Start of Block
-- ==== Sys2Proof/Machine/Pages.lean ====
section
/-! DEFINITION. Page walks, the drain of a transition, the quiet policy, and accesses of the host and of other modules
("Pages: Translation, Classes and Bias"; "Links: Host, Peers and Time", R366, R375, R376, R378). -/
namespace Sys2Proof.Machine

/-! ## Page walks (R256, R259) -/

/-- The requests for walks of die `d`, in arrival order. -/
def dieWalks (s : State) (d : Nat) : List WalkReq := s.walks.filter (·.die == d)

/-- The result of a walk reaches the L2 TLB of its die and every unit that joined it; a failure waits for the parties that did. -/
def walkDone (s : State) (w : WalkReq) (va : Nat) : State :=
  let s := { s with walks := s.walks.filter fun x => !(x.die == w.die && x.ctx == w.ctx && x.page == w.page) }
  match walk s w.ctx va with
  | .ok e => w.misses.foldl (fun s m => tlbInsert s m.1 e) (tlbInsert s (tlbOfDie w.die) e)
  | .error f =>
    if w.misses.isEmpty then s
    else { s with failed := s.failed ++ [{ w with cause := f, value := walkValue s w.die w.ctx va f }] }

/-- PAGE_WALK (R256, R259): a walker of the die translates the page, when the miss is among the 48 oldest. -/
def execPageWalk (die ctx : Nat) (va : VA) (s : State) : Out :=
  let page := va.toNat - va.toNat % 4096
  .next (match ((dieWalks s die).take 48).find? fun w => w.ctx == ctx && w.page == page with
    | some w => walkDone s w va.toNat
    | none => s)

/-! ## The drain of a transition (R270, R271) -/

/-- A TLB forgets the class of a unit. -/
def dropClass (s : State) (t u : Nat) : State :=
  { s with tlbs := tmod s.tlbs t fun l => l.map fun e =>
      if !e.host && e.unit == u then { e with cls := none, owner := 0 } else e }

/-- A Recall that another module's home sends for its unit `u` reaches this module's unit `t`, which holds the class (R375):
this module keeps, as for its own transitions, what `t` owes. -/
def peerRecall (s : State) (t u : Nat) : State :=
  if 2 ^ 27 ≤ u && (classHolders s u).contains t then
    let x := (tget s.transits u).getD ⟨0, 0, 0, .policy, [], [], [], s.realTime⟩
    let x := { x with
      owes := x.owes.filter (· != t) ++ [t], recalled := x.recalled.filter (· != t), drained := x.drained.filter (· != t) }
    { s with transits := tset s.transits u x }
  else s

/-- A Recall of unit `u` for unit `t` arrives: one to another module leaves on its link, once no older traffic of the granule holds
it back, and awaits the DrainAck (R370, R375). None when it does not arrive. -/
def recallArrives (s : State) (t u : Nat) : Option State × State :=
  if t < 20000 then (some s, s)
  else
    let m := t - 20000
    let s := if (messageOf s homeParty m u).isNone then sendMessage s homeParty m u else s
    (if (messageOf s homeParty m u).any (!·.lost) then some s else none, s)

/-- RECALL (R271): unit `t` receives Recall of classification unit `u` and issues no more under the old class. -/
def execRecall (t u : Nat) (s : State) : Out :=
  let s := peerRecall s t u
  match tget s.transits u with
  | none => .next s
  | some x =>
    if x.owes.contains t && !x.recalled.contains t then
      match recallArrives s t u with
      | (some s, _) => .next (dropClass { s with transits := tset s.transits u { x with recalled := t :: x.recalled } } t u)
      | (none, s) => .next s
    else .next s

/-- A party waits at a home for its access to be served. -/
def waitsAtHome (s : State) (p : Word) : Bool := s.tickets.any fun q => q.2.contains p

/-- Group `g` has no access to `u` outstanding from before the Recall: it is at a clause boundary, stopped, or stalled
on an access of its own, which by R271 no drain waits on. -/
def groupDrained (s : State) (u g : Nat) (gr : Group) : Bool :=
  !gr.touched.contains u || gr.issue.isNone || gr.phase != .running || waitsAtHome s (groupParty s g)
  || (currentOp gr).any fun o => !o.left.isEmpty

/-- The parties of TLB `t` are at their drain points for unit `u` (R271). -/
def unitDrained (s : State) (t u : Nat) : Bool :=
  if t < 192 then s.groups.all fun p => coreOf p.1 != t || groupDrained s u p.1 p.2
  else if t < 224 then s.copies.all fun p =>
    p.2.engine + 192 != t || p.2.buf.isEmpty || p.2.stopped || waitsAtHome s (copyParty s p.2)
  else true

/-- DRAIN_POINT (R271): the parties of unit `t` have reached their drain points for `u`. -/
def execDrainPoint (t u : Nat) (s : State) : Out :=
  match tget s.transits u with
  | none => .next s
  | some x =>
    if x.recalled.contains t && !x.drained.contains t && unitDrained s t u then
      .next { s with transits := tset s.transits u { x with drained := t :: x.drained } }
    else .next s

/-- QUIET_EXPIRY (R269): firmware has found no access to a Shared unit for QUIET µs and returns it to Untouched. -/
def execQuietExpiry (u : Nat) (s : State) : Out :=
  let e := s.classOf u
  if e.cls = 3 ∧ (tget s.transits u).isNone ∧ ((tget s.tickets u).getD []).isEmpty ∧ e.since + 1000 * s.quiet ≤ s.realTime then
    .next (startTransit s u 0 0 .policy)
  else .next s

/-- The granules of the unit whose head is `u`, as lines of 128 bytes. -/
def unitLines (u code : Nat) : List Nat := (List.range (32 * unitGranules code)).map (32 * u + ·)

/-- A DrainAck has not come within 1 ms: every line of the unit is lost, every holder drops its copy with the stores that memory lacks,
and the transition completes. -/
def loseUnit (s : State) (u : Nat) (x : Transit) : State :=
  let k := s.classOf u
  let lines := unitLines u k.unit
  let s := loseLines s lines k.dirty
  finishTransit (x.owes.foldl (fun s t =>
    if t < 20000 then dropClass s t u else invalidateAt (dropMessage s homeParty (t - 20000) u) (t - 20000) u) s) u x

/-- The bank of the home of unit `u` records lost lines, and the firmware takes the record up (R378, R404). -/
def logLost (s : State) (u : Nat) : State := logTriaged s (32 * (u / 2 ^ 25) + 13) 2 5 0 0 (BitVec.ofNat 64 (4096 * u))

/-- The transition of a unit of this module has had no DrainAck for 1 ms. -/
def transitLate (s : State) (u : Nat) (x : Transit) : Bool := decide (u < 2 ^ 27) && decide (x.since + 1000000 ≤ s.realTime)

/-- The stores to lines of unit `u` whose invalidations have had no acknowledgement for 1 ms: party and line. -/
def lateStores (s : State) (u : Nat) : List (Word × Nat) :=
  ((s.messages.filter fun x => decide (2 ^ 16 ≤ x.tag) && inUnit u (s.classOf u).unit (x.tag - 2 ^ 16) && !x.awaited s.realTime).map
    fun x => (x.party, x.tag - 2 ^ 16)).eraseDups

/-- The ownership grant for one line of a unit in use has been lost; which line is free (log entry 75). -/
def lostGrant (s : State) (u : Nat) : State :=
  let k := s.classOf u
  let (w, s) := s.freeWord
  let l := 32 * u + w.toNat % (32 * unitGranules k.unit)
  let s := loseLines s [l] (k.dirty.filter (· == l))
  (if k.rhold then peerUnits s else []).foldl (fun s t => invalidateAt s (t - 20000) (l / 32)) s

/-- COHERENCE_TIMEOUT (R378): a message that the home of unit `u` awaits has not come within 1 ms, or one that it sent is lost; its bank
records the lines lost. With no transition and no store that waits it is an ownership grant that has been lost. -/
def execCoherenceTimeout (u : Nat) (s : State) : Out :=
  let k := s.classOf u
  if 2 ^ 27 ≤ u then .next s
  else match tget s.transits u with
    | some x => .next (if transitLate s u x then logLost (loseUnit s u x) u else s)
    | none => match lateStores s u with
      | [] =>
        .next (if (k.cls = 3 ∨ k.cls = 4) ∧ (k.hold ≠ 0 ∨ k.rhold) then logLost (lostGrant s u) u else s)
      | ls => .next (logLost (ls.foldl (fun s p => giveUpLine s u p.1 p.2) s) u)

/-- The acknowledgement that this module owes another module's home for its unit `u` leaves, after the last of its own units. -/
def ackPeer (s : State) (u : Nat) (last : Bool) : State := if 2 ^ 27 ≤ u && last then tellModule s (u / 2 ^ 27 - 1) (u % 2 ^ 27) else s

/-- DRAIN_ACK (R270): the home receives the acknowledgement of `t`; after the last one the transition completes. One that comes
after 1 ms comes too late (R378); one to another module waits for older traffic of the granule (R370). -/
def execDrainAck (t u : Nat) (s : State) : Out :=
  match tget s.transits u with
  | none => .next s
  | some x =>
    if transitLate s u x then .next (logLost (loseUnit s u x) u)
    else if x.drained.contains t && x.owes.contains t && !(decide (2 ^ 27 ≤ u) && messageHeld s (u / 2 ^ 27 - 1) (u % 2 ^ 27)) then
      let x := { x with owes := x.owes.filter (· != t) }
      let s := ackPeer (if 20000 ≤ t then dropMessage s homeParty (t - 20000) u else s) u x.owes.isEmpty
      .next (if x.owes.isEmpty then finishTransit s u x else { s with transits := tset s.transits u x })
    else .next s

/-! ## Accesses of the host (R272, R366) -/

/-- The ranges that firmware reserves (R366): the fatal-dump region, the class stores, the bias table and the stop areas. -/
def reservedPa (s : State) (pa : Nat) : Bool :=
  (decide (2 ^ 37 - 2 ^ 26 ≤ pa) && decide (pa < 2 ^ 37))
  || s.classAt.toList.any (fun a => decide (a ≤ pa) && decide (pa < a + 2 ^ 28))
  || (decide (s.biasAt ≤ pa) && decide (pa < s.biasAt + 2 ^ 24))
  || s.contexts.any fun p => p.2.state != .free && decide (p.2.stopArea ≤ pa) && decide (pa < p.2.stopArea + 2 ^ 20)

/-- The host changes bytes of its own 2^52 bytes of memory (R254). -/
def storeOfHost (s : State) (a : Nat) (b : List Byte) : State :=
  if a + b.length ≤ 2 ^ 52 then { s with hostMem := mwrite s.hostMem a b } else s

/-- A module of the domain changes bytes of its own memory; byte `a` of module `m` is `m * 2^39 + a` (R373). -/
def storeOfPeer (s : State) (a : Nat) (b : List Byte) : State :=
  if a + b.length ≤ 2 ^ 45 then { s with peerMem := mwrite s.peerMem a b } else s

/-- The host as a party in the arrival order of a unit; its KIND is one that Table 11-4 does not use (log entry 96). -/
def hostParty : Word := BitVec.ofNat 32 (7 * 2 ^ 29)

/-- Bytes of the access at `pa` that lie in its aligned 16-byte chunk. -/
def chunkLen (pa size : Nat) : Nat := min size (16 - pa % 16)

/-- An access that waits at its home is taken up again later. -/
def holdAccess (s : State) (i : Instr) : State := { s with atHome := if s.atHome.contains i then s.atHome else s.atHome ++ [i] }
def dropAccess (s : State) (i : Instr) : State := { s with atHome := s.atHome.erase i }

/-- The part of a wide access that follows its first chunk. -/
def hostRest (s : State) (store : Bool) (pa size : Nat) (data : List Byte) : State :=
  let n := chunkLen pa size
  if size ≤ n then s else holdAccess s (.hostAccess store (pa + n) (size - n) (data.drop n))

/-- Under host bias, the host may hold the line from now on, and may change it again (R272). -/
def markSnoop (s : State) (pa : Nat) : State :=
  if s.bias.contains (pa / 4096) then
    { s with snoop := if s.snoop.contains (pa / 64) then s.snoop else pa / 64 :: s.snoop
             snoopAns := s.snoopAns.filter (· != pa / 64) }
  else s

/-- A read is answered with data; poisoned ones carry the mark. -/
def answerHost (s : State) (store : Bool) (pa n : Nat) (bad : Bool) : State :=
  if store then s
  else let r := readPhys s pa n; { r.2 with hostAnswer := some ⟨pa, r.1, bad⟩ }

/-- The unit at which a host access is served (R268). -/
def hostUnit (s : State) (pa : Nat) : Nat := ((coverOf s (pa / 4096)).map (·.1)).getD (pa / 4096)

/-- The host keeps its place in an arrival order only where some access of it waits: a transition may have moved the accesses of a
granule to another unit (R268, R270). -/
def tidyHost (s : State) : State :=
  let units := s.atHome.filterMap fun i => match i with
    | .hostAccess _ pa _ _ => some (hostUnit s pa)
    | _ => none
  { s with tickets := (s.tickets.map fun e => if units.contains e.1 then e else (e.1, e.2.filter (· != hostParty))).filter (!·.2.isEmpty) }

/-- One aligned chunk of a host access at its home: R267's discarded write to a pin, or the read or write. -/
def hostChunk (s : State) (i : Instr) (store : Bool) (pa n : Nat) (b : List Byte) (rest : State → State) : State :=
  match homeServe s hostParty pa 0 store true none with
  | .wait s => tidyHost (holdAccess s i)
  | .fault c _ s =>
    let s := answerHost (tidyHost (rest (dropAccess s i))) store pa n true
    if c = 0x23 then
      let k := freeCode s
      logTriaged k.2 (32 * (pa / 2 ^ 37) + 13) 1 k.1 0 0 (BitVec.ofNat 64 pa)
    else s
  | .ok s =>
    let s := markSnoop (tidyHost (rest (dropAccess s i))) pa
    if store then { s with mem := mwrite s.mem pa ((b ++ List.replicate n 0).take n) } else answerHost s store pa n false


/-- An earlier host access waits at the same unit (R270). -/
def hostBehind (s : State) (i : Instr) (pa : Nat) : Bool :=
  (s.atHome.takeWhile (· != i)).any fun j => match j with
    | .hostAccess _ b _ _ => hostUnit s b == hostUnit s pa
    | _ => false

/-- Device memory is up at the address: before stage 2, and in minimal mode, only that of VS0 (R395, R397). -/
def memoryUp (s : State) (pa : Nat) : Bool := (decide (2 ≤ s.boot.stage) && !s.boot.minimal) || decide (pa < 2 ^ 37)

/-- HOST_ACCESS (R267, R272, R277, R366, R395): the host's next chunk reaches its home; what follows the first chunk of a wide
access comes as an access of its own. A read of a reserved range, or of memory that is not up, is answered with poisoned data,
and a write to one is discarded. -/
def execHostAccess (store : Bool) (pa size : Nat) (data : List Byte) (s : State) : Out :=
  let i : Instr := .hostAccess store pa size data
  let n := chunkLen pa size
  if 2 ^ 39 < pa + size then .fault .noSuchAddress
  else if size = 0 ∨ s.boot.stage = 0 then .next (dropAccess s i)
  else if (List.range n).any fun k => reservedPa s (pa + k) || !memoryUp s (pa + k) then
    .next (answerHost (hostRest (dropAccess s i) store pa size data) store pa n true)
  else if hostBehind s i pa then .next (holdAccess s i)
  else .next (hostChunk s i store pa n data fun s => hostRest s store pa size data)

/-- The HDM decoder (R366) maps the 512 GiB of host addresses from its base on to device addresses, linearly. A base is a multiple of
512 GiB. -/
def programHdm (s : State) (base : Nat) : State := { s with hdmBase := base - base % 2 ^ 39 }

/-- An access of the host to one of its physical addresses: one in the decoder's range is an access to device memory, any other one
is the host's to memory of its own (R254, R366). -/
def hostAccessAt (store : Bool) (hpa size : Nat) (data : List Byte) (s : State) : Out :=
  if s.hdmBase ≤ hpa ∧ hpa + size ≤ s.hdmBase + 2 ^ 39 then execHostAccess store (hpa - s.hdmBase) size data s
  else .next (if store then storeOfHost s hpa data else s)

/-- BIRSP_RECEIVE (R272): the host answers a snoop of line `l` and writes back what it had changed. After BISnpInv it holds the
line no more; after BISnpData it may still hold it, and the load that waits goes on. -/
def execBirspReceive (l : Nat) (data : List Byte) (s : State) : Out :=
  let s' := { s with mem := mwrite s.mem (64 * l) (data.take 64) }
  if s.snoopInv.contains l then
    .next { s' with snoopInv := s.snoopInv.filter (· != l), snoopData := s.snoopData.filter (· != l), snoop := s.snoop.filter (· != l)
                    snoopAns := s.snoopAns.filter (· != l) }
  else if s.snoopData.contains l then .next { s' with snoopData := s.snoopData.filter (· != l), snoopAns := l :: s.snoopAns }
  else .next s

/-! ## Accesses of other modules (R373 to R376) -/

def peerStores : PeerOp → Bool
  | .load _ => false
  | _ => true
End of Block
* **Exercise requirements**
Looking at the records above, how many lines have the word "homeParty" in them? State the number only.

* **Exercise response**
4